TRY IT =
Using the records below, transcribe word for word the stretch from the line that contains "command changes only" through the line that contains "mem := t.mem, status", both end lines included, and nothing else.
(ENTRIES SUPPLIED begins)
/-- A command with a region byte where no memory is has no meaning; where memory is everywhere, no command is refused
for that reason (20_memory.md R60). That the reason is `unmapped` where an overlap or a range condition holds as well is
the model's choice: refuse conditions have no priority (60_exceptions.md R157), and the model names `unmapped` first
(assumption log 6). -/
def Obligations.UnmappedRegionsAreRefused : Prop :=
  (∀ (i : Instr) (s : State) (w h a : Nat) (x : Access), s.halted = false → resolve i.txs = .block w h →
    (x ∈ commandReads i s w h ∨ commandWrites i s w h = some x) → x.Touches a → s.mapped a = false →
    exec i s = .refused .unmapped) ∧
  ∀ (i : Instr) (s : State), (∀ a, a < 2 ^ 32 → s.mapped a = true) → exec i s ≠ .refused .unmapped

/-! ### The machine as a whole -/

/-- Every step keeps the invariant: a legal `STATUS` and `FINFO` (10_state.md R30, R31), the reserved bits of `BD` zero
(R32), memory in canonical form. -/
def Obligations.EveryStepKeepsTheInvariant : Prop :=
  ∀ s t : State, s.Inv → step s = .next t → t.Inv

/-- The state after reset meets the invariant, and so does the state after power-up with any canonical memory. -/
def Obligations.ResetMeetsTheInvariant : Prop :=
  State.reset.Inv ∧ ∀ (m : Memory) (u : List AddrRange), m.wf = true → (State.powerUp m u).Inv

/-- The frame of every command (20_memory.md R68, which the spec marks as derived from R57; 10_state.md R21, R28): a
command changes only the bytes of its write region, and `STATUS` and `FINFO` only when it faults; at a no-op size, on a
halted block, or as an illegal word, it changes no byte. -/
def Obligations.EveryCommandKeepsItsFrame : Prop :=
  (∀ (i : Instr) (s t : State), exec i s = .next t →
    t = { s with mem := t.mem, status := t.status, finfo := t.finfo } ∧
    ((t.status = s.status ∧ t.finfo = s.finfo) ∨ (s.halted = false ∧ t.status = 0x00000011#32 ∧ t.mem = s.mem)) ∧
    ((s.halted = true ∨ resolve i.txs = .noOp) → t = s) ∧
    ∀ w h, resolve i.txs = .block w h →
      (commandWrites i s w h = none → t.mem = s.mem) ∧
      ∀ x, commandWrites i s w h = some x → ∀ a, a < 2 ^ 32 → ¬ x.Touches a → t.mem.byte a = s.mem.byte a) ∧
  ∀ (c : Word) (s t : State), (∃ e, decode c = .error e) → act (.command c) s = .next t →
    t = { s with status := t.status, finfo := t.finfo }

/-- On a running block a command at a supported size completes exactly when its regions are mapped, its write region is
apart from its other read regions and unfolded, and its samples are in range (60_exceptions.md R164; the premises are
those of 70_reset_and_hazards.md R178, which the spec marks as derived from R164, R172 and R173). -/
def Obligations.CommandsCompleteExactlyWhenReady : Prop :=
  ∀ (i : Instr) (s : State) (w h : Nat), s.halted = false → resolve i.txs = .block w h →
    ((∃ t, exec i s = .next t) ↔ CommandReady i s w h)

/-- What a command does is a function of its word, the registers its rule reads and the bytes of its read regions
(40_dc_remover.md R92): on two running states that agree on those it ends the same way, with the same bytes in its write
region and the same fault record. -/
def Obligations.CommandsReadOnlyTheirInputs : Prop :=
  ∀ (i : Instr) (s s' : State), s.halted = false → s'.halted = false → SameInputs i s s' →
    match exec i s, exec i s' with
    | .next t, .next t' =>
      (∀ w h x a, resolve i.txs = .block w h → commandWrites i s w h = some x → x.Touches a →
        t.mem.byte a = t'.mem.byte a) ∧
      ((t.status = s.status ∧ t.finfo = s.finfo ∧ t'.status = s'.status ∧ t'.finfo = s'.finfo) ∨
        (t.status = t'.status ∧ t.finfo = t'.finfo ∧ t.halted = true))
    | .refused r, .refused r' => r = r'
    | _, _ => False
end

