/-- `SUBAVG` at a supported size, on a running block: when it refuses for range. -/
theorem execSubavg_range_iff {txs w h : Nat} {s : State} (hs : s.halted = false) (hk : resolve txs = .block w h) :
    execSubavg txs s = .refused .range ↔ s.Maps (s.q3 w h) ∧ ¬ s.DifferencesFit w h := by
  rw [execSubavg, runCommand_block hs hk, subtractMean, runWriting_range_iff, differencesFit_iff hk]
  simp

theorem State.not_differencesFit_iff {s : State} {w h : Nat} : ¬ s.DifferencesFit w h ↔ ∃ r c, r < h ∧ c < w ∧
    (s.q3Sample r c - meanOf w h s.q3Sample < -32768 ∨ 32767 < s.q3Sample r c - meanOf w h s.q3Sample) := by
  simp only [State.DifferencesFit, InBlock, not_forall, not_and_or, not_le, exists_prop]

/-! ### The bounds of the mean -/

theorem sumBlock_const (w h : Nat) (v : Int) : sumBlock w h (fun _ _ => v) = v * (w * h : Nat) := by
  simp only [sumBlock, Finset.sum_const, Finset.card_range, nsmul_eq_mul]
  push_cast
  ring

theorem sumBlock_mono {w h : Nat} {f g : Nat → Nat → Int} (hfg : InBlock w h fun r c => f r c ≤ g r c) :
    sumBlock w h f ≤ sumBlock w h g :=
  Finset.sum_le_sum fun r hr => Finset.sum_le_sum fun c hc => hfg r c (Finset.mem_range.mp hr) (Finset.mem_range.mp hc)

/-- The offset of half the area lifts the sum, so rounding cannot fall below a lower bound of the samples. -/
theorem le_meanOf {w h : Nat} {f : Nat → Nat → Int} {lo : Int} (ha : 0 < w * h)
    (hf : InBlock w h fun r c => lo ≤ f r c) : lo ≤ meanOf w h f := by
  have hsum : lo * (w * h : Nat) ≤ sumBlock w h f := sumBlock_const w h lo ▸ sumBlock_mono hf
  rw [meanOf, Int.le_ediv_iff_mul_le (by exact_mod_cast ha)]
  omega

/-- The offset is less than the area, so rounding cannot pass an upper bound of the samples. -/
theorem meanOf_le {w h : Nat} {f : Nat → Nat → Int} {hi : Int} (ha : 0 < w * h)
    (hf : InBlock w h fun r c => f r c ≤ hi) : meanOf w h f ≤ hi := by
  have hsum : sumBlock w h f ≤ hi * (w * h : Nat) := sumBlock_const w h hi ▸ sumBlock_mono hf
  rw [meanOf, ← Int.lt_add_one_iff, Int.ediv_lt_iff_lt_mul (by exact_mod_cast ha), add_mul, one_mul]
  omega

/-! ### The sufficient conditions -/

/-- All samples within 32767 of one sample put the mean within 32767 of it too (40_dc_remover.md R93). -/
theorem State.SpreadOk.differencesFit {s : State} {w h : Nat} (ha : 0 < w * h) (hsp : s.SpreadOk w h) :
    s.DifferencesFit w h := by
  intro r c hr hc
  have hlo : s.q3Sample r c - 32767 ≤ meanOf w h s.q3Sample :=
    le_meanOf ha fun r' c' hr' hc' => by linarith [hsp r c hr hc r' c' hr' hc']
  have hhi : meanOf w h s.q3Sample ≤ s.q3Sample r c + 32767 :=
    meanOf_le ha fun r' c' hr' hc' => by linarith [hsp r' c' hr' hc' r c hr hc]
  omega

/-- The outputs of the subsampler on in-domain pixels have a small enough spread (40_dc_remover.md R93). -/
theorem State.spreadOk_of_inBlock {s : State} {w h : Nat}
    (hb : InBlock w h fun r c => 0 ≤ s.q3Sample r c ∧ s.q3Sample r c ≤ 32760) : s.SpreadOk w h := by
  intro r c hr hc r' c' hr' hc'
  have hupper := (hb r c hr hc).2
  have hlower := (hb r' c' hr' hc').1
  omega

/-- Settles O24: over a mapped block the refusal is `¬ DifferencesFit`, which the bounds of the mean exclude for a small
spread, and so for samples in 0 to 32760. -/
theorem subavgRefusesWhenADifferenceDoesNotFit : Obligations.SubavgRefusesWhenADifferenceDoesNotFit := by
  intro txs w h s hs hk hm
  have hrange : exec (.subavg txs) s = .refused .range ↔ ¬ s.DifferencesFit w h := by
    rw [exec_subavg, execSubavg_range_iff hs hk, and_iff_right hm]
  have hspread : s.SpreadOk w h → exec (.subavg txs) s ≠ .refused .range := by
    obtain ⟨hw, -, hh, -⟩ := resolve_le hk
    exact fun hsp href => hrange.mp href (hsp.differencesFit (Nat.mul_pos (by omega) (by omega)))
  exact ⟨hrange.trans State.not_differencesFit_iff, hspread, fun hb => hspread (State.spreadOk_of_inBlock hb)⟩
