-- ==== Sys2Proof/Config.lean ====
section
/-!
DEFINITION. The free values the spec leaves open: the contents of the two memories at power-up (R48). The block's
parameters are all fixed by R6 and stand where they are used (the depths in Machine/Stride.lean, the row order in
Machine/Operands.lean).
-/

namespace Sys2Proof.Config

/-- FREE VALUE: what sample `i` of `PIX` holds before the host has written it. R48: the contents of `PIX` "are
unspecified at power-up". It has no body, so no proof can see a value of it. Log entry 1. DESIGN CHOICE, safe. -/
opaque powerUpSample : Nat → Byte

/-- FREE VALUE: what byte `a` of `OUT` holds before anything has written it (R48). Log entry 1. DESIGN CHOICE, safe. -/
opaque powerUpOutByte : Nat → Byte

end Sys2Proof.Config
end

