-- ==== Sys2Proof/Laws/Exec.lean ====
section
/-!
SUPPORT. What each meaning can do, said once: when it answers a next state, and which. `exec_cases` says it of all
instructions together, `step_cases` of a step.
-/

namespace Sys2Proof.Machine

theorem execCfg_next {w h : Word} {b : BitVec 16} {s t : State} :
    execCfg w h b s = .next t ↔
      s.phase = .idle ∧ inDomain w.toNat h.toNat b.toNat = true ∧
        ((depthSupported b.toNat = true ∧ t = configure w h b s) ∨
          (depthSupported b.toNat = false ∧ t = raise .unsupportedFormat s)) := by
  unfold execCfg
  split
  · split
    · split
      · rename_i hp hd hs
        simp only [hp, hd, hs, next_eq_next, true_and, Bool.true_eq_false, false_and, or_false]
      · rename_i hp hd hs
        simp only [hp, hd, Bool.eq_false_iff.mpr hs, next_eq_next, true_and, Bool.false_eq_true, false_and, false_or]
    · simp_all
  · simp_all

theorem execEnc_next {n : BitVec 64} {s t : State} :
    execEnc n s = .next t ↔
      s.phase = .idle ∧ s.cfgv = true ∧ n.toNat ≤ s.pixSize ∧ s.fileBytes ≤ s.outSize ∧
        ((n.toNat < s.requiredSamples ∧ t = raise .outOfBounds { s with done := false, ocur := 0 }) ∨
          (s.requiredSamples ≤ n.toNat ∧ t = startEncode n { s with done := false, ocur := 0 })) := by
  unfold execEnc
  split
  · split
    · split
      · rename_i hp hc hm
        split
        · rename_i hl
          simp only [hp, hc, hm.1, hm.2, hl, Nat.not_le_of_lt hl, next_eq_next, true_and, false_and, or_false]
        · rename_i hl
          simp only [hp, hc, hm.1, hm.2, hl, Nat.not_lt.mp hl, next_eq_next, true_and, false_and, false_or]
      · rename_i hm
        simp only [reduceCtorEq, false_iff]
        exact fun h => hm ⟨h.2.2.1, h.2.2.2.1⟩
    · simp_all
  · simp_all

/-- A step of the header serializer: the state it leaves is that of the tail after the emitted lane. -/
theorem emitField_next {k v : Nat} {s t : State} :
    emitField k v s = .next t ↔
      s.phase = .hdr ∧ s.fidx.toNat = k ∧ s.bidx.toNat < fieldSize k ∧ s.ocur.toNat < s.outSize ∧
        s.ocur.toNat + 1 < wordSpan ∧ t = advanceHeader (fieldSize k) (emitted (lane v s.bidx.toNat) s) := by
  unfold emitField
  split
  · split
    · rw [andThen_next]
      constructor
      · rintro ⟨r, hr, hf⟩
        obtain ⟨h1, h2, rfl⟩ := emit_next.mp hr
        cases hf
        simp_all
      · rintro ⟨-, -, -, h1, h2, rfl⟩
        exact ⟨_, emit_eq h1 h2, rfl⟩
    · simp_all
  · rename_i h
    simp only [reduceCtorEq, false_iff]
    rintro ⟨h1, h2, -⟩
    exact h ⟨h1, h2⟩

/-- The value of field `k` as the registers give it (R142 to R158). -/
def registerValue (s : State) (k : Nat) : Nat :=
  match k with
  | 0 => 0x4D42
  | 1 => s.fileBytes
  | 3 => headerSize s.bpp.toNat
  | 4 => 40
  | 5 => s.width.toNat
  | 6 => wordSpan - s.height.toNat
  | 7 => 1
  | 8 => s.bpp.toNat
  | 10 => s.imageBytes
  | 13 => if s.bpp = 1#16 then 2 else 0
  | 14 => if s.bpp = 1#16 then 2 else 0
  | 16 => 0x00FFFFFF
  | _ => 0

/-- `HDR.BYTE` is the serializer's step with the field `FIDX` selects, which for a palette field needs 1 bpp. -/
theorem execHdrByte_next {s t : State} :
    execHdrByte s = .next t ↔
      s.fidx.toNat ≤ 16 ∧ (15 ≤ s.fidx.toNat → s.bpp = 1#16) ∧
        emitField s.fidx.toNat (registerValue s s.fidx.toNat) s = .next t := by
  by_cases hp : s.phase = .hdr
  · have hlt := s.fidx.isLt
    unfold execHdrByte
    rw [if_pos hp]
    split
    all_goals try (rename_i hf; rw [hf]; simp [execHfMagic, execHfFsize, execHfRsvd, execHfDoff, execHfDibsz,
      execHfWidth, execHfHeight, execHfPlanes, execHfBpp, execHfComp, execHfIsize, execHfXres, execHfYres, execHfNcol,
      execHfNimp, registerValue])
    · simp only [execHfPal0, emitPalette]
      split <;> simp_all
    · simp only [execHfPal1, emitPalette]
      split <;> simp_all
    · rename_i h0 h1 h2 h3 h4 h5 h6 h7 h8 h9 h10 h11 h12 h13 h14 h15 h16
      simp only [reduceCtorEq, false_iff]
      rintro ⟨h, -⟩
      interval_cases s.fidx.toNat <;> contradiction
  · have h1 : execHdrByte s = .refused .notSelected := by unfold execHdrByte; rw [if_neg hp]
    have h2 : ∀ k v, emitField k v s ≠ .next t := fun k v h => hp (emitField_next.mp h).1
    simp [h1, h2]

theorem execPk1Shift_next {s t : State} :
    execPk1Shift s = .next t ↔
      s.phase = .pix1 ∧ s.nbits.toNat < 8 ∧ s.col.toNat < s.width.toNat ∧ pixelNumber s < s.pixlen.toNat ∧
        pixelNumber s < s.pixSize ∧ t = shiftIn (s.sample (pixelNumber s)) s := by
  unfold execPk1Shift
  split
  · rw [pixRead_next]
    simp_all [eq_comm]
  · rename_i h
    simp only [reduceCtorEq, false_iff]
    rintro ⟨h1, h2, h3, -⟩
    exact h ⟨h1, h2, h3⟩

/-- The state after the byte of a flush, before the row may end. -/
abbrev flushed (s : State) : State := { emitted (flushByte s) s with acc := 0, nbits := 0 }

theorem execPk1Flush_next {s t : State} :
    execPk1Flush s = .next t ↔
      s.phase = .pix1 ∧ s.flush = true ∧ s.nbits.toNat ≤ 8 ∧ s.ocur.toNat < s.outSize ∧ s.ocur.toNat + 1 < wordSpan ∧
        ((s.col = s.width ∧ endRowData (flushed s) = .next t) ∨ (s.col ≠ s.width ∧ t = flushed s)) := by
  unfold execPk1Flush
  split
  · split
    · rw [andThen_next]
      constructor
      · rintro ⟨r, hr, hf⟩
        obtain ⟨h1, h2, rfl⟩ := emit_next.mp hr
        refine ⟨by simp_all, by simp_all, by assumption, h1, h2, ?_⟩
        split at hf
        · exact .inl ⟨by assumption, hf⟩
        · exact .inr ⟨by assumption, next_eq_next.mp hf⟩
      · rintro ⟨-, -, -, h1, h2, h | ⟨h, rfl⟩⟩
        · exact ⟨_, emit_eq h1 h2, by rw [if_pos h.1]; exact h.2⟩
        · exact ⟨_, emit_eq h1 h2, by rw [if_neg h]⟩
    · simp_all
  · rename_i h
    simp only [reduceCtorEq, false_iff]
    rintro ⟨h1, h2, -⟩
    exact h ⟨h1, h2⟩

theorem advancePixel_next {s t : State} :
    advancePixel s = .next t ↔
      (s.ch.toNat < 2 ∧ t = { s with ch := BitVec.ofNat 2 (s.ch.toNat + 1) }) ∨
        (2 ≤ s.ch.toNat ∧ s.col.toNat + 1 < wordSpan ∧
          ((s.col.toNat + 1 = s.width.toNat ∧
              endRowData { s with ch := 0, col := BitVec.ofNat 32 (s.col.toNat + 1) } = .next t) ∨
            (s.col.toNat + 1 ≠ s.width.toNat ∧ t = { s with ch := 0, col := BitVec.ofNat 32 (s.col.toNat + 1) }))) := by
  unfold advancePixel
  split
  · rename_i h
    simp only [h, Nat.not_le_of_lt h, next_eq_next, true_and, false_and, or_false]
  · rename_i h
    split
    · rename_i h'
      split
      · rename_i hw
        have h'' : s.width.toNat < wordSpan := hw ▸ h'
        simp only [h, h'', hw, Nat.not_lt.mp h, true_and, false_and, false_or, ne_eq, not_true_eq_false, or_false]
      · rename_i hw
        simp only [h, h', hw, Nat.not_lt.mp h, next_eq_next, true_and, false_and, false_or, ne_eq, not_false_eq_true]
    · rename_i h'
      simp only [h, h', reduceCtorEq, false_and, and_false, or_self]

theorem execPk24Byte_next {s t : State} :
    execPk24Byte s = .next t ↔
      s.phase = .pix24 ∧ s.ch.toNat ≤ 2 ∧ sampleIndex24 s < s.pixlen.toNat ∧ sampleIndex24 s < s.pixSize ∧
        s.ocur.toNat < s.outSize ∧ s.ocur.toNat + 1 < wordSpan ∧
        advancePixel (emitted (s.sample (sampleIndex24 s)) s) = .next t := by
  unfold execPk24Byte
  split
  · split
    · rw [pixRead_next, andThen_next]
      constructor
      · rintro ⟨h1, h2, r, hr, hf⟩
        obtain ⟨h3, h4, rfl⟩ := emit_next.mp hr
        simp_all
      · rintro ⟨-, -, h1, h2, h3, h4, h5⟩
        exact ⟨h1, h2, _, emit_eq h3 h4, h5⟩
    · simp_all
  · simp_all

theorem execPadByte_next {s t : State} :
    execPadByte s = .next t ↔
      s.phase = .padw ∧ s.pcnt.toNat ≤ 2 ∧ s.ocur.toNat < s.outSize ∧ s.ocur.toNat + 1 < wordSpan ∧
        ((s.pcnt.toNat + 1 < s.pad.toNat ∧ t = { emitted 0x00#8 s with pcnt := BitVec.ofNat 2 (s.pcnt.toNat + 1) }) ∨
          (s.pad.toNat ≤ s.pcnt.toNat + 1 ∧ nextRow { emitted 0x00#8 s with pcnt := 0 } = .next t)) := by
  unfold execPadByte
  split
  · split
    · rw [andThen_next]
      constructor
      · rintro ⟨r, hr, hf⟩
        obtain ⟨h1, h2, rfl⟩ := emit_next.mp hr
        split at hf
        · cases hf
          simp_all
        · simp_all
      · rintro ⟨-, -, h1, h2, h | h⟩
        · exact ⟨_, emit_eq h1 h2, by rw [if_pos h.1, h.2]⟩
        · exact ⟨_, emit_eq h1 h2, by rw [if_neg (Nat.not_lt.mpr h.1)]; exact h.2⟩
    · simp_all
  · simp_all

/-- A field's serializer step runs only while `FIDX` holds the field's number. -/
theorem fidx_of {k v : Nat} {s t : State} (h : emitField k v s = .next t) : s.fidx = BitVec.ofNat 5 k := by
  rw [← (emitField_next.mp h).2.1, BitVec.ofNat_toNat, BitVec.setWidth_eq]

/-- Everything an instruction can do when it answers a next state. -/
theorem exec_cases {i : Instr} {s t : State} (h : exec i s = .next t) :
    (∃ w k b, i = .cfg w k b ∧ execCfg w k b s = .next t) ∨ (∃ n, i = .enc n ∧ execEnc n s = .next t) ∨
      (∃ k v, (i = .hdrByte ∨ decodeFidx s.fidx = .ok i) ∧ emitField k v s = .next t ∧ k ≤ 16 ∧
        (15 ≤ k → s.bpp = 1#16)) ∨
      (i = .pk1Shift ∧ execPk1Shift s = .next t) ∨ (i = .pk1Flush ∧ execPk1Flush s = .next t) ∨
      (i = .pk24Byte ∧ execPk24Byte s = .next t) ∨ (i = .padByte ∧ execPadByte s = .next t) := by
  cases i with
  | cfg w k b => exact .inl ⟨w, k, b, rfl, h⟩
  | enc n => exact .inr (.inl ⟨n, rfl, h⟩)
  | hdrByte =>
    obtain ⟨h1, h2, h3⟩ := execHdrByte_next.mp h
    exact .inr (.inr (.inl ⟨_, _, .inl rfl, h3, h1, h2⟩))
  | pk1Shift => exact .inr (.inr (.inr (.inl ⟨rfl, h⟩)))
  | pk1Flush => exact .inr (.inr (.inr (.inr (.inl ⟨rfl, h⟩))))
  | pk24Byte => exact .inr (.inr (.inr (.inr (.inr (.inl ⟨rfl, h⟩)))))
  | padByte => exact .inr (.inr (.inr (.inr (.inr (.inr ⟨rfl, h⟩)))))
  | hfPal0 =>
    simp only [exec, execHfPal0, emitPalette] at h
    split at h
    · exact .inr (.inr (.inl ⟨_, _, .inr (by rw [fidx_of h]; rfl), h, by decide, fun _ => by assumption⟩))
    · cases h
  | hfPal1 =>
    simp only [exec, execHfPal1, emitPalette] at h
    split at h
    · exact .inr (.inr (.inl ⟨_, _, .inr (by rw [fidx_of h]; rfl), h, by decide, fun _ => by assumption⟩))
    · cases h
  | _ => exact .inr (.inr (.inl ⟨_, _, .inr (by rw [fidx_of h]; rfl), h, by decide, fun hk => by omega⟩))

/-- `DISP` selects no micro-operation exactly while `PHASE = IDLE`: the register has no reserved value. -/
theorem decodeDisp_disp (s : State) :
    decodeDisp s.disp =
      match s.phase with
      | .idle => .error .idlePhase
      | .hdr => .ok .hdrByte
      | .pix1 => if s.flush then .ok .pk1Flush else .ok .pk1Shift
      | .pix24 => .ok .pk24Byte
      | .padw => .ok .padByte := by
  unfold State.disp
  cases s.phase <;> cases s.flush <;> rfl

/-- The sequencer's own step: idle, it stays; busy, it runs the micro-operation of its phase. -/
theorem fetchSequencer_eq (s : State) :
    fetchSequencer s =
      match s.phase with
      | .idle => .settle s
      | .hdr => .run .hdrByte s
      | .pix1 => if s.flush then .run .pk1Flush s else .run .pk1Shift s
      | .pix24 => .run .pk24Byte s
      | .padw => .run .padByte s := by
  unfold fetchSequencer
  rw [decodeDisp_disp]
  cases s.phase <;> cases s.flush <;> rfl

/-- The instruction a fetch runs, and the state it runs in: the same but for the host's list. -/
theorem fetch_run {s r : State} {i : Instr} (h : fetch s = .run i r) : r = { s with host := r.host } := by
  unfold fetch at h
  split at h
  · rename_i hh
    unfold fetchSequencer at h
    split at h
    · cases h
    · split at h <;> cases h
      rfl
  · cases h
  · unfold fetchCommand at h
    split at h
    · split at h <;> cases h
      rfl
    · cases h
  · split at h
    · cases h
    · unfold fetchSequencer at h
      split at h
      · cases h
      · split at h <;> cases h
        rfl
  · unfold fetchSequencer at h
    split at h
    · cases h
    · split at h <;> cases h
      rfl
  · unfold hostWritePix at h
    split at h <;> cases h
  · unfold hostWriteOut at h
    split at h
    · split at h <;> cases h
    · cases h

/-- Everything a step can do when it answers a next state: run an instruction, reset, let the host write one cell of
`PIX`, or of `OUT` while idle, or leave all but the host's list. -/
theorem step_cases {s t : State} (h : step s = .next t) :
    (∃ i r, fetch s = .run i r ∧ r = { s with host := r.host } ∧ exec i r = .next t) ∨
      (∃ rest, s.host = .reset :: rest ∧ t = resetRegisters { s with host := rest }) ∨
      (∃ i v rest, s.host = .writePix i v :: rest ∧ i.toNat < s.pixSize ∧
        t = { s with host := rest, pix := memWrite s.pix i.toNat v }) ∨
      (∃ a v rest, s.host = .writeOut a v :: rest ∧ a.toNat < s.outSize ∧ s.phase = .idle ∧
        t = { s with host := rest, out := memWrite s.out a.toNat v }) ∨
      (s.phase = .idle ∧ t = { s with host := t.host }) := by
  unfold step at h
  split at h
  · rename_i i r hf
    exact .inl ⟨i, r, hf, fetch_run hf, h⟩
  · rename_i r hf
    cases h
    unfold fetch at hf
    split at hf
    · unfold fetchSequencer at hf
      split at hf
      · cases hf
        exact .inr (.inr (.inr (.inr ⟨by assumption, rfl⟩)))
      · split at hf <;> cases hf
    · cases hf
      exact .inr (.inl ⟨_, by assumption, rfl⟩)
    · unfold fetchCommand at hf
      split at hf
      · split at hf <;> cases hf
      · cases hf
    · split at hf
      · cases hf
        exact .inr (.inr (.inr (.inr ⟨by assumption, rfl⟩)))
      · unfold fetchSequencer at hf
        split at hf
        · cases hf
          contradiction
        · split at hf <;> cases hf
    · unfold fetchSequencer at hf
      split at hf
      · cases hf
        exact .inr (.inr (.inr (.inr ⟨by assumption, rfl⟩)))
      · split at hf <;> cases hf
    · unfold hostWritePix at hf
      split at hf <;> cases hf
      exact .inr (.inr (.inl ⟨_, _, _, by assumption, by assumption, rfl⟩))
    · unfold hostWriteOut at hf
      split at hf
      · split at hf <;> cases hf
        exact .inr (.inr (.inr (.inl ⟨_, _, _, by assumption, by assumption, by assumption, rfl⟩)))
      · cases hf
  · cases h
  · cases h

end Sys2Proof.Machine
end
(ENTRIES SUPPLIED ends)
SOLUTION =
command changes only the bytes of its write region, and `STATUS` and `FINFO` only when it faults; at a no-op size, on a
halted block, or as an illegal word, it changes no byte. -/
def Obligations.EveryCommandKeepsItsFrame : Prop :=
  (∀ (i : Instr) (s t : State), exec i s = .next t →
    t = { s with mem := t.mem, status := t.status, finfo := t.finfo } ∧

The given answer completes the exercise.